RECORDS FOR PROCESSING
-- ==== Sys2Proof/Certificates/Slice0/Obligations.lean ====
section
/-! DEFINITION. The statements for the provers. A statement's docstring says what it states and which rules it rests on. -/

open Sys2Proof Sys2Proof.Machine

/-- O1 (tier 1). When the queue of waiting commands is c followed by rest, a step is exec of c on the state whose queue is
rest. On an empty queue a step is one tick of Tide (a choice of the model: notes/assumptions/1.md). Rests on R410. -/
def Obligations.StepRunsFrontCommand : Prop :=
  (∀ (c : Instr) (rest : List Instr) (s : State), s.pending = c :: rest → step s = exec c { s with pending := rest }) ∧
  (∀ s : State, s.pending = [] → step s = .next (tick s))

/-- O2 (tier 1). At reset no command waits, Tide and its epoch are 0, sec.policy is all ones, the throttle offset is 0,
every queue pair is DISABLED, no event is logged and the first sequence number is 1, SYS_CFG_CTRL.HOLD is 1, INT_CAUSE
and INT_MASK are 0, TIDE_ALARM is all ones, SEC_RCV_STATUS.STATE is 0, and of the islands, segments and clusters only
Harbour segments 0 and 1 are ON, every other one OFF. Rests on R353, R427, R439, R462, R464, R466, R467, R486, R488,
R509, R510, R527. -/
def Obligations.ResetValuesOfTheSpec : Prop :=
  let s := State.reset
  s.pending = [] ∧ tideOf s = 0 ∧ s.time.epoch = 0 ∧ s.sec.policy = 0xFFFFFFFFFFFFFFFF ∧ s.power.theta = 0 ∧
  (∀ q, (pairOf s q).state = .disabled) ∧ s.dict.events = [] ∧ s.dict.nextSeq = 1 ∧ bitAt s.regs.cfgCtrl.toNat 0 = true ∧
  s.regs.intCause = 0 ∧ s.regs.intMask = 0 ∧ s.regs.alarm = 0xFFFFFFFFFFFFFFFF ∧ s.regs.rcvState = 0 ∧
  (∀ n, n < 2080 → domState s n = if n < 2048 ∨ 2049 < n then .off else .on)

/-- O3 (tier 1). At reset a firmware key and a recovery path are open, no reserved bit of sec.policy is clear, and the
Harbour's list of bytes is in its canonical form. Rests on R427, R510. -/
def Obligations.InvariantsAtReset : Prop := PolicyOpen State.reset ∧ HarbourCanonical State.reset

/-- O4 (tier 3). In every state in which a firmware key and a recovery path are open and no reserved bit of sec.policy is
clear, a step that answers a next state keeps all of this, whatever the command. Rests on R510. -/
def Obligations.RecoveryAlwaysStaysOpen : Prop :=
  ∀ s t : State, PolicyOpen s → step s = .next t → PolicyOpen t

/-- O5 (tier 3). Whatever the state and the command, a step that answers a next state sets no bit of sec.policy that was
0. Rests on R427, R510. -/
def Obligations.PolicyOnlyCleared : Prop :=
  ∀ s t : State, step s = .next t → PolicyShrinks s t

/-- O6 (tier 3). In every state whose Harbour list has rising addresses and lists no byte equal to what an unlisted
address reads as, a step that answers a next state keeps that form, whatever the command. The form is the model's own
(notes/assumptions/3.md). Rests on R157, R162. -/
def Obligations.HarbourListStaysCanonical : Prop :=
  ∀ s t : State, HarbourCanonical s → step s = .next t → HarbourCanonical t

/-- O7 (tier 2). A command that answers a next state leaves the queue of waiting commands as it is, and leaves which part
the module is (CX-816 or CX-808, air or liquid cooled, preloaded). A part as the factory delivers it with suffix -P
says so in its ordering code, has its key pair TRUSTED in publisher slot 0, its image COMMITTED with every shard, and
the image's Last resident in slot 0 and bound nowhere; which slots those are is the model's choice
(notes/assumptions/32.md). Rests on R1, R2, R4, R410, R513. -/
def Obligations.CommandsLeaveQueueAndPart : Prop :=
  (∀ (c : Instr) (s t : State), exec c s = .next t → SamePart s t) ∧
  (∀ (key : PubKey) (img : ImageRec) (sl : Slot) (banks : List (Nat × Bank)) (s : State), let t := preload key img sl banks s
    t.preloaded = true ∧ ([0x2D, 0x50] : Bytes) <:+ orderingCode t ∧
    (∃ k, tget? t.sec.keys 0 = some k ∧ k.trusted = true ∧ k.keyId = key.keyId) ∧
    (∃ i, tget? t.model.images 0 = some i ∧ i.state = .committed ∧ i.hash = img.hash ∧ i.present = List.range img.shards.length ∧
      i.refetch = [] ∧ i.keySlot = 0 ∧ slotOf t 0 = { sl with
        keySlot := 0, state := .resident, imageHash := i.hash, gen := 1, oldGen := none, detaching := false, swap := none }) ∧
    (∀ n, n ≠ 0 → slotOf t n = slotOf s n) ∧ Only [.sec, .model, .banks] s { t with preloaded := s.preloaded })

/-- O8 (tier 2). With no auxiliary power, AUX_POWER_UP brings the always-on domain ON. With auxiliary power and no thermal
trip in force, MAIN_POWER_UP brings up VDDIO, VSER, VCORE and VPP in that order; after a thermal trip it changes
nothing. With the rails up, MODULE_RESET_END asserts PWR_GOOD, samples MOD_ID and starts the boot ROM. Each leaves
every other part of the state as it was. Rests on R526, R528, R532. -/
def Obligations.PowerUpCommands : Prop :=
  (∀ s : State, s.power.phase = .off → Completes .auxPowerUp s fun t =>
    t.power.phase = .aux ∧ domState t domAlways = .on ∧ Only [.power, .doms] s t) ∧
  (∀ s : State, s.power.phase = .aux → s.power.tripped = false → Completes .mainPowerUp s fun t =>
    t.power.phase = .rails ∧ t.power.rails = [.vddio, .vser, .vcore, .vpp] ∧ Only [.power] s t) ∧
  (∀ s : State, s.power.tripped = true → exec .mainPowerUp s = .next s) ∧
  (∀ (straps : BitVec 3) (s : State), s.power.phase = .rails → Completes (.moduleResetEnd straps) s fun t =>
    t.power.phase = .rom ∧ t.power.pwrGood = true ∧ t.regs.modId = straps ∧ Only [.power, .doms, .regs, .strait] s t)

/-- O9 (tier 2). A module reset, from any source (a requested one once it has been asked for and no slot write runs),
restarts Tide and its epoch at 0, switches every rail off and deasserts PWR_GOOD, loses every outstanding command
without a completion, takes both links down, clears every valid bit of the Harbour, and asserts FAULT_N after a
thermal trip only. The always-on domain goes down with P3V3_AUX alone. sec.policy, the two ratchet counts, the
publisher keys and the list of what has left the module are kept. A reset requested while a slot write runs waits.
Rests on R427, R482, R488, R505, R527, R528, R531. -/
def Obligations.ModuleResetEffect : Prop :=
  (∀ (c : ResetCause) (s : State), s.power.phase ≠ .off →
    (c = .request → s.sec.deferredReset.isSome = true ∧ s.sec.slotWriting = false) →
    Completes (.moduleReset c) s fun t =>
      tideOf t = 0 ∧ t.time.epoch = 0 ∧ t.power.rails = [] ∧ t.power.pwrGood = false ∧
      t.power.phase = (if c = .auxLost then .off else .aux) ∧ t.power.faultN = decide (c = .thermalTrip) ∧
      t.que.cmds = [] ∧ t.out = s.out ∧ t.portU.linkUp = false ∧ t.portD.linkUp = false ∧ t.hbr.valid = [] ∧
      t.sec.policy = s.sec.policy ∧ t.sec.svnPairs = s.sec.svnPairs ∧ t.sec.cyclePairs = s.sec.cyclePairs ∧
      t.sec.keys = s.sec.keys ∧ SamePart s t ∧ t.free = s.free) ∧
  (∀ s : State, s.sec.slotWriting = true → exec (.moduleReset .request) s = .next s)

/-- O10 (tier 2). In the ROM, BOOT_OSC_TIMEOUT asserts FAULT_N and takes both ports OFF. BOOT_ROM_RUN enters recovery with
reason 0 where recovery was asked for; else it applies the checks to the slot and either starts Uzomel, with the
firmware counter at the image's SVN at the least where it was below it by a storable advance, the engine locked and
the firmware hash measured, or enters recovery with the reason of the first check that failed. RECOVERY_TIMEOUT enters
recovery from the firmware phase. UZOMEL_READY makes the module ready and advances the power-cycle pairs by one count.
Rests on R477, R489, R497, R498, R499, R506. -/
def Obligations.BootRomCommands : Prop :=
  (∀ s : State, s.power.phase = .rom → Completes .bootOscTimeout s fun t =>
    t.power.phase = .oscFailed ∧ t.power.faultN = true ∧ domState t (domPort .u) = .off ∧ domState t (domPort .d) = .off ∧
    Only [.power, .doms, .regs, .events] s t) ∧
  (∀ (ok : Bool) (s : State), s.power.phase = .rom → s.sec.recoveryAsked = true → Completes (.bootRomRun ok) s fun t =>
    t.power.phase = .recovery ∧ t.regs.rcvReason = 0 ∧ t.power.faultN = true ∧ t.sec.identity = ok ∧
    t.sec.recoveryAsked = false ∧ t.sec.policy = s.sec.policy) ∧
  (∀ (ok : Bool) (s : State), s.power.phase = .rom → s.sec.recoveryAsked = false → Completes (.bootRomRun ok) s fun t =>
    let reason := imageReason s s.sec.slot s.sec.slotReadable
    if reason = 0 then
      t.power.phase = .firmware ∧ t.sec.locked = true ∧ t.sec.measure2 = firmwareHash s.sec.slot ∧ t.sec.identity = ok ∧
      t.sec.svnPairs = (if ratchetCount s.sec.svnPairs < fld s.sec.slot 0xC 2
        then ratchetAdvance s.sec.svnPairs (fld s.sec.slot 0xC 2) else s.sec.svnPairs) ∧
      t.sec.policy = s.sec.policy
    else
      t.power.phase = .recovery ∧ t.regs.rcvReason = BitVec.ofNat 8 reason ∧ t.power.faultN = true ∧ t.sec.identity = ok ∧
      t.sec.svnPairs = s.sec.svnPairs ∧ t.sec.policy = s.sec.policy) ∧
  (∀ s : State, s.power.phase = .firmware → Completes .recoveryTimeout s fun t =>
    t.power.phase = .recovery ∧ t.regs.rcvReason = 0 ∧ t.power.faultN = true ∧ t.sec.policy = s.sec.policy) ∧
  (∀ (lost : List Nat) (s : State), s.power.phase = .firmware → Completes (.uzomelReady lost) s fun t =>
    t.power.phase = .ready ∧ t.sec.cyclePairs = ratchetAdvance s.sec.cyclePairs (pcycleOf s + 1) ∧
    t.sec.policy = s.sec.policy ∧ t.sec.svnPairs = s.sec.svnPairs ∧ t.que = { s.que with held := t.que.held } ∧
    Only [.power, .doms, .time, .regs, .cause, .values, .counters, .events, .sec, .held, .hbr, .banks, .awl, .scheds, .integ, .out] s t)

WHAT TO DO
Reply with the lines from the first line of the entries through the line that contains "(∀ s : State, s.pending", repeated exactly with both ends kept, and with nothing else.

RESPONSE TO THE EXERCISE
-- ==== Sys2Proof/Certificates/Slice0/Obligations.lean ====
section
/-! DEFINITION. The statements for the provers. A statement's docstring says what it states and which rules it rests on. -/

open Sys2Proof Sys2Proof.Machine

/-- O1 (tier 1). When the queue of waiting commands is c followed by rest, a step is exec of c on the state whose queue is
rest. On an empty queue a step is one tick of Tide (a choice of the model: notes/assumptions/1.md). Rests on R410. -/
def Obligations.StepRunsFrontCommand : Prop :=
  (∀ (c : Instr) (rest : List Instr) (s : State), s.pending = c :: rest → step s = exec c { s with pending := rest }) ∧
  (∀ s : State, s.pending = [] → step s = .next (tick s))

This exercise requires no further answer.